→ **Work to be completed**
Output every line of the data exactly as it appears.

→ **Input material**

/-- Completes with the next word. -/
def Team.next (t : Team) : Team := t.finish (t.ctl.pc + 4)

/-! ### Time (R67, R335) -/

def State.clock (s : State) (site : Nat) : Word :=
  BitVec.ofNat 64 ((s.now - (s.site site).resetAt) / Config.ticksPerCycle)
def State.time (s : State) (site : Nat) : Word :=
  BitVec.ofInt 64 ((s.now / Config.ticksPerNs : Nat) + (s.site site).timeOfs)
def us (n : Nat) : Nat := n * 1000 * Config.ticksPerNs
def State.fresh (s : State) : Nat × State := (s.uid, { s with uid := s.uid + 1 })

/-! ### The address map (R22) -/

inductive Region where
  | dram | vault | scratch | control | hole
deriving DecidableEq, Repr

def region (ofs : Nat) : Region :=
  if ofs < 0x0800000000 then .dram
  else if 0x1000000000 ≤ ofs ∧ ofs < 0x1040000000 then .vault
  else if 0x1800000000 ≤ ofs ∧ ofs < 0x1804000000 then .scratch
  else if 0x1F00000000 ≤ ofs then .control
  else .hole

/-! ### Tenant table and name table (R338, R177) -/

def tenantTable : Nat := 0x1F00400000

structure Desc where
  idx : Nat
  root : Nat
  names : Nat
  devices : Nat
  tenant : Nat
  share : Nat
  save : Nat
deriving DecidableEq, Repr

/-- Descriptor i of a site's tenant table, when it is valid. -/
def State.desc (s : State) (site i : Nat) : Option Desc :=
  let b := siteBase site + tenantTable + i * 64
  if (Mem.get s.mem (b + 0x17)).getLsbD 0 then
    some { idx := i, root := Mem.read s.mem b 8, names := Mem.read s.mem (b + 8) 8,
           devices := Mem.read s.mem (b + 0x10) 4, tenant := Mem.read s.mem (b + 0x14) 2,
           share := Mem.read s.mem (b + 0x16) 1, save := Mem.read s.mem (b + 0x18) 8 }
  else none

/-- The valid descriptor of a tenant. -/
def State.tenantDesc (s : State) (site tenant : Nat) : Option Desc :=
  (List.range 64).findSome? (fun i =>
    match s.desc site i with
    | some d => if d.tenant = tenant then some d else none
    | none => none)

/-! ### What live transactions hold back (R200, R235) -/

def undoLines (m : Memory) (ls : List TxLine) : Memory :=
  ls.foldl (fun m l => if l.write then Mem.setBytes m (l.line * 64) l.undo else m) m

/-- The live transactions other than the team's own that hold a line. -/
def State.txHolders (s : State) (except line : Nat) : List Team :=
  s.teams.filter (fun t => t.id != except && t.tx.live && t.tx.lines.any (fun l => l.line == line))

/-- Memory without what live transactions have written (R200). -/
def State.committed (s : State) (line : Nat) : Memory :=
  (s.txHolders 0 line).foldl (fun m t => undoLines m t.tx.lines) s.mem

/-- An aligned word of a table of names or pages, which its reader sees without what live transactions have written (R238). -/
def State.tableWord (s : State) (a : Nat) : Word := Mem.word (s.committed (a / 64)) a

/-- Looks a logical device and site up in a tenant's name table: the physical site and the incarnation it expects
(R177, R334). A cached name may serve until `tlbi` removes it. -/
def State.lookupName (s : State) (site tenant ldev lsite : Nat) : Option (Nat × BitVec 32) :=
  let own := s.site site
  let fresh : Option (Nat × BitVec 32) :=
    match s.tenantDesc site tenant with
    | none => none
    | some d =>
      if ldev < d.devices then
        let b := siteBase site + d.names + (ldev * 64 + lsite) * 16
        let w := s.tableWord b
        let hi := s.tableWord (b + 8)
        let dst := (w.extractLsb' 42 21).toNat * 64 + (w.extractLsb' 36 6).toNat
        let outside := dst / 64 = site / 64 ∧ (s.site dst).part ≠ own.part
        if w.getLsbD 63 && !decide outside then some (dst, hi.extractLsb' 0 32) else none
      else none
  match own.names.find? (fun e => e.tenant == tenant && e.ldev == ldev && e.lsite == lsite) with
  | some e =>
    if fresh = some (e.site, e.inc) then fresh
    else if Config.freeBool (s.draw 1 (ldev * 64 + lsite)) then some (e.site, e.inc) else fresh
  | none => fresh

→ **Answer area**
/-- Completes with the next word. -/
def Team.next (t : Team) : Team := t.finish (t.ctl.pc + 4)

/-! ### Time (R67, R335) -/

def State.clock (s : State) (site : Nat) : Word :=
  BitVec.ofNat 64 ((s.now - (s.site site).resetAt) / Config.ticksPerCycle)
def State.time (s : State) (site : Nat) : Word :=
  BitVec.ofInt 64 ((s.now / Config.ticksPerNs : Nat) + (s.site site).timeOfs)
def us (n : Nat) : Nat := n * 1000 * Config.ticksPerNs
def State.fresh (s : State) : Nat × State := (s.uid, { s with uid := s.uid + 1 })

/-! ### The address map (R22) -/

inductive Region where
  | dram | vault | scratch | control | hole
deriving DecidableEq, Repr

def region (ofs : Nat) : Region :=
  if ofs < 0x0800000000 then .dram
  else if 0x1000000000 ≤ ofs ∧ ofs < 0x1040000000 then .vault
  else if 0x1800000000 ≤ ofs ∧ ofs < 0x1804000000 then .scratch
  else if 0x1F00000000 ≤ ofs then .control
  else .hole

/-! ### Tenant table and name table (R338, R177) -/

def tenantTable : Nat := 0x1F00400000

structure Desc where
  idx : Nat
  root : Nat
  names : Nat
  devices : Nat
  tenant : Nat
  share : Nat
  save : Nat
deriving DecidableEq, Repr

/-- Descriptor i of a site's tenant table, when it is valid. -/
def State.desc (s : State) (site i : Nat) : Option Desc :=
  let b := siteBase site + tenantTable + i * 64
  if (Mem.get s.mem (b + 0x17)).getLsbD 0 then
    some { idx := i, root := Mem.read s.mem b 8, names := Mem.read s.mem (b + 8) 8,
           devices := Mem.read s.mem (b + 0x10) 4, tenant := Mem.read s.mem (b + 0x14) 2,
           share := Mem.read s.mem (b + 0x16) 1, save := Mem.read s.mem (b + 0x18) 8 }
  else none

/-- The valid descriptor of a tenant. -/
def State.tenantDesc (s : State) (site tenant : Nat) : Option Desc :=
  (List.range 64).findSome? (fun i =>
    match s.desc site i with
    | some d => if d.tenant = tenant then some d else none
    | none => none)

/-! ### What live transactions hold back (R200, R235) -/

def undoLines (m : Memory) (ls : List TxLine) : Memory :=
  ls.foldl (fun m l => if l.write then Mem.setBytes m (l.line * 64) l.undo else m) m

/-- The live transactions other than the team's own that hold a line. -/
def State.txHolders (s : State) (except line : Nat) : List Team :=
  s.teams.filter (fun t => t.id != except && t.tx.live && t.tx.lines.any (fun l => l.line == line))

/-- Memory without what live transactions have written (R200). -/
def State.committed (s : State) (line : Nat) : Memory :=
  (s.txHolders 0 line).foldl (fun m t => undoLines m t.tx.lines) s.mem

/-- An aligned word of a table of names or pages, which its reader sees without what live transactions have written (R238). -/
def State.tableWord (s : State) (a : Nat) : Word := Mem.word (s.committed (a / 64)) a

/-- Looks a logical device and site up in a tenant's name table: the physical site and the incarnation it expects
(R177, R334). A cached name may serve until `tlbi` removes it. -/
def State.lookupName (s : State) (site tenant ldev lsite : Nat) : Option (Nat × BitVec 32) :=
  let own := s.site site
  let fresh : Option (Nat × BitVec 32) :=
    match s.tenantDesc site tenant with
    | none => none
    | some d =>
      if ldev < d.devices then
        let b := siteBase site + d.names + (ldev * 64 + lsite) * 16
        let w := s.tableWord b
        let hi := s.tableWord (b + 8)
        let dst := (w.extractLsb' 42 21).toNat * 64 + (w.extractLsb' 36 6).toNat
        let outside := dst / 64 = site / 64 ∧ (s.site dst).part ≠ own.part
        if w.getLsbD 63 && !decide outside then some (dst, hi.extractLsb' 0 32) else none
      else none
  match own.names.find? (fun e => e.tenant == tenant && e.ldev == ldev && e.lsite == lsite) with
  | some e =>
    if fresh = some (e.site, e.inc) then fresh
    else if Config.freeBool (s.draw 1 (ldev * 64 + lsite)) then some (e.site, e.inc) else fresh
  | none => fresh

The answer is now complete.